> _YOUR INSTRUCTIONS_
Every record needs to be restated word for word.

^^^^

-- ==== Sys2Proof/Machine/Floor.lean ====
section
/-!
DEFINITION. The Floor Plan: fences, standby takeover and returns (R24–R30, R267, R284, R543, R569, R570, R635), the table's entries (R32–R38)
and a change of the table (R39–R41).
-/
namespace Sys2Proof.Machine

/-! ### Maps -/

/-- Physical cores of a hall in ascending order. -/
def hallCores (h : Nat) : List Nat := (List.range 48).map (fun c => h * 48 + c)

/-- A standby core takes a slot (R25). -/
def takeSlot (m : Maps) (u slot : Nat) : Maps := { m with coreSt := tset m.coreSt u 0, slot := tset m.slot u slot }

/-- The lowest slots take the lowest standby cores of a hall (R25); what remains is vacant (R26). -/
def fillSlots (m : Maps) (h : Nat) (slots : List Nat) : Maps :=
  (slots.zip ((hallCores h).filter (fun u => m.coreState u == 1))).foldl (fun m e => takeSlot m e.2 e.1) m

/-- Slots of a hall that no core holds. -/
def openSlots (m : Maps) (h : Nat) : List Nat := (List.range 44).filter (fun s => (m.coreAt h s).isNone)

/-- The cores of a hall that takes a logical index (R635): those neither standby nor fenced in ascending order, then R25. -/
def seatHall (m : Maps) (h : Nat) : Maps :=
  let m := (hallCores h).foldl (fun m u => { m with slot := tset m.slot u 0xFF }) m
  let m := (((hallCores h).filter (fun u => m.coreState u == 0)).zip (List.range 44)).foldl (fun m e => { m with slot := tset m.slot e.1 e.2 }) m
  fillSlots m h (openSlots m h)

/-- A second lane of a quarter fences the core (R24). (DEDUCED, notes/assumptions/58.md.) -/
def laneRule (m : Maps) (f : Fence) : Fence :=
  let u := f.unit.a * 48 + f.unit.b
  if f.unit.kind == 0 && m.outLane.any (fun e => e.1 == u * 4 + f.unit.q && e.2 != f.unit.lane) then { f with unit := unitCore u } else f

/-- One fence in the maps, before any standby takes over; its record is kept (R30). -/
def fenceOne (m : Maps) (f : Fence) : Maps :=
  let r := f.unit
  let u := r.a * 48 + r.b
  let m := { m with fences := m.fences ++ [f] }
  match r.kind with
  | 0 => { m with outLane := tset m.outLane (u * 4 + r.q) r.lane }
  | 1 => { m with coreSt := tset m.coreSt u 2, slot := tset m.slot u 0xFF }
  | 2 => { m with hallSt := tset m.hallSt r.a 2, hallLog := tset m.hallLog r.a 0xFF
                  slot := (hallCores r.a).foldl (fun t u => tset t u 0xFF) m.slot }
  | 3 => { m with outStacks := nins m.outStacks r.a }
  | 4 => { m with ports := nins m.ports r.a }
  | _ => { m with links := nins m.links (r.a * 4 + r.b) }

/-- The unit is out of service by a fence; a quarter whose spare lane is out has an entry for it, which its OUT_LANE byte does not show. -/
def unitFenced (m : Maps) (r : UnitRef) : Bool :=
  match r.kind with
  | 0 => m.outLane.contains ((r.a * 48 + r.b) * 4 + r.q, r.lane)
  | 1 => m.coreState (r.a * 48 + r.b) == 2
  | 2 => m.hallState r.a == 2
  | 3 => m.outStacks.contains r.a
  | 4 => m.ports.contains r.a
  | _ => m.links.contains (r.a * 4 + r.b)

/-- The fences of one change, lane fences turned into core fences as they come; a unit has one record (R36). -/
def fenceAll (m : Maps) (fs : List Fence) : Maps :=
  fs.foldl (fun m f => let f := laneRule m f; if unitFenced m f.unit then m else fenceOne m f) m

/-- Logical halls that a change leaves without a physical hall, and the standby halls that take them (R27). -/
def hallMoves (old new : Maps) : List (Nat × Nat) :=
  ((List.range 16).filter (fun l => (old.physical l).isSome && (new.physical l).isNone)).zip
    ((List.range 18).filter (fun h => new.hallState h == 1))

/-- Slots of a hall that a change leaves without a core, and the standby cores that take them (R25). -/
def coreMoves (old new : Maps) (h : Nat) : List (Nat × Nat) :=
  ((List.range 44).filter (fun s => (old.coreAt h s).isSome && (new.coreAt h s).isNone)).zip
    ((hallCores h).filter (fun u => new.coreState u == 1))

/-- Halls that stay in service in a change. -/
def keptHalls (new : Maps) : List Nat := (List.range 18).filter (fun h => new.hallState h != 2)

^^^^

> _WRITTEN REPLY_
-- ==== Sys2Proof/Machine/Floor.lean ====
section
/-!
DEFINITION. The Floor Plan: fences, standby takeover and returns (R24–R30, R267, R284, R543, R569, R570, R635), the table's entries (R32–R38)
and a change of the table (R39–R41).
-/
namespace Sys2Proof.Machine

/-! ### Maps -/

/-- Physical cores of a hall in ascending order. -/
def hallCores (h : Nat) : List Nat := (List.range 48).map (fun c => h * 48 + c)

/-- A standby core takes a slot (R25). -/
def takeSlot (m : Maps) (u slot : Nat) : Maps := { m with coreSt := tset m.coreSt u 0, slot := tset m.slot u slot }

/-- The lowest slots take the lowest standby cores of a hall (R25); what remains is vacant (R26). -/
def fillSlots (m : Maps) (h : Nat) (slots : List Nat) : Maps :=
  (slots.zip ((hallCores h).filter (fun u => m.coreState u == 1))).foldl (fun m e => takeSlot m e.2 e.1) m

/-- Slots of a hall that no core holds. -/
def openSlots (m : Maps) (h : Nat) : List Nat := (List.range 44).filter (fun s => (m.coreAt h s).isNone)

/-- The cores of a hall that takes a logical index (R635): those neither standby nor fenced in ascending order, then R25. -/
def seatHall (m : Maps) (h : Nat) : Maps :=
  let m := (hallCores h).foldl (fun m u => { m with slot := tset m.slot u 0xFF }) m
  let m := (((hallCores h).filter (fun u => m.coreState u == 0)).zip (List.range 44)).foldl (fun m e => { m with slot := tset m.slot e.1 e.2 }) m
  fillSlots m h (openSlots m h)

/-- A second lane of a quarter fences the core (R24). (DEDUCED, notes/assumptions/58.md.) -/
def laneRule (m : Maps) (f : Fence) : Fence :=
  let u := f.unit.a * 48 + f.unit.b
  if f.unit.kind == 0 && m.outLane.any (fun e => e.1 == u * 4 + f.unit.q && e.2 != f.unit.lane) then { f with unit := unitCore u } else f

/-- One fence in the maps, before any standby takes over; its record is kept (R30). -/
def fenceOne (m : Maps) (f : Fence) : Maps :=
  let r := f.unit
  let u := r.a * 48 + r.b
  let m := { m with fences := m.fences ++ [f] }
  match r.kind with
  | 0 => { m with outLane := tset m.outLane (u * 4 + r.q) r.lane }
  | 1 => { m with coreSt := tset m.coreSt u 2, slot := tset m.slot u 0xFF }
  | 2 => { m with hallSt := tset m.hallSt r.a 2, hallLog := tset m.hallLog r.a 0xFF
                  slot := (hallCores r.a).foldl (fun t u => tset t u 0xFF) m.slot }
  | 3 => { m with outStacks := nins m.outStacks r.a }
  | 4 => { m with ports := nins m.ports r.a }
  | _ => { m with links := nins m.links (r.a * 4 + r.b) }

/-- The unit is out of service by a fence; a quarter whose spare lane is out has an entry for it, which its OUT_LANE byte does not show. -/
def unitFenced (m : Maps) (r : UnitRef) : Bool :=
  match r.kind with
  | 0 => m.outLane.contains ((r.a * 48 + r.b) * 4 + r.q, r.lane)
  | 1 => m.coreState (r.a * 48 + r.b) == 2
  | 2 => m.hallState r.a == 2
  | 3 => m.outStacks.contains r.a
  | 4 => m.ports.contains r.a
  | _ => m.links.contains (r.a * 4 + r.b)

/-- The fences of one change, lane fences turned into core fences as they come; a unit has one record (R36). -/
def fenceAll (m : Maps) (fs : List Fence) : Maps :=
  fs.foldl (fun m f => let f := laneRule m f; if unitFenced m f.unit then m else fenceOne m f) m

/-- Logical halls that a change leaves without a physical hall, and the standby halls that take them (R27). -/
def hallMoves (old new : Maps) : List (Nat × Nat) :=
  ((List.range 16).filter (fun l => (old.physical l).isSome && (new.physical l).isNone)).zip
    ((List.range 18).filter (fun h => new.hallState h == 1))

/-- Slots of a hall that a change leaves without a core, and the standby cores that take them (R25). -/
def coreMoves (old new : Maps) (h : Nat) : List (Nat × Nat) :=
  ((List.range 44).filter (fun s => (old.coreAt h s).isSome && (new.coreAt h s).isNone)).zip
    ((hallCores h).filter (fun u => new.coreState u == 1))

/-- Halls that stay in service in a change. -/
def keptHalls (new : Maps) : List Nat := (List.range 18).filter (fun h => new.hallState h != 2)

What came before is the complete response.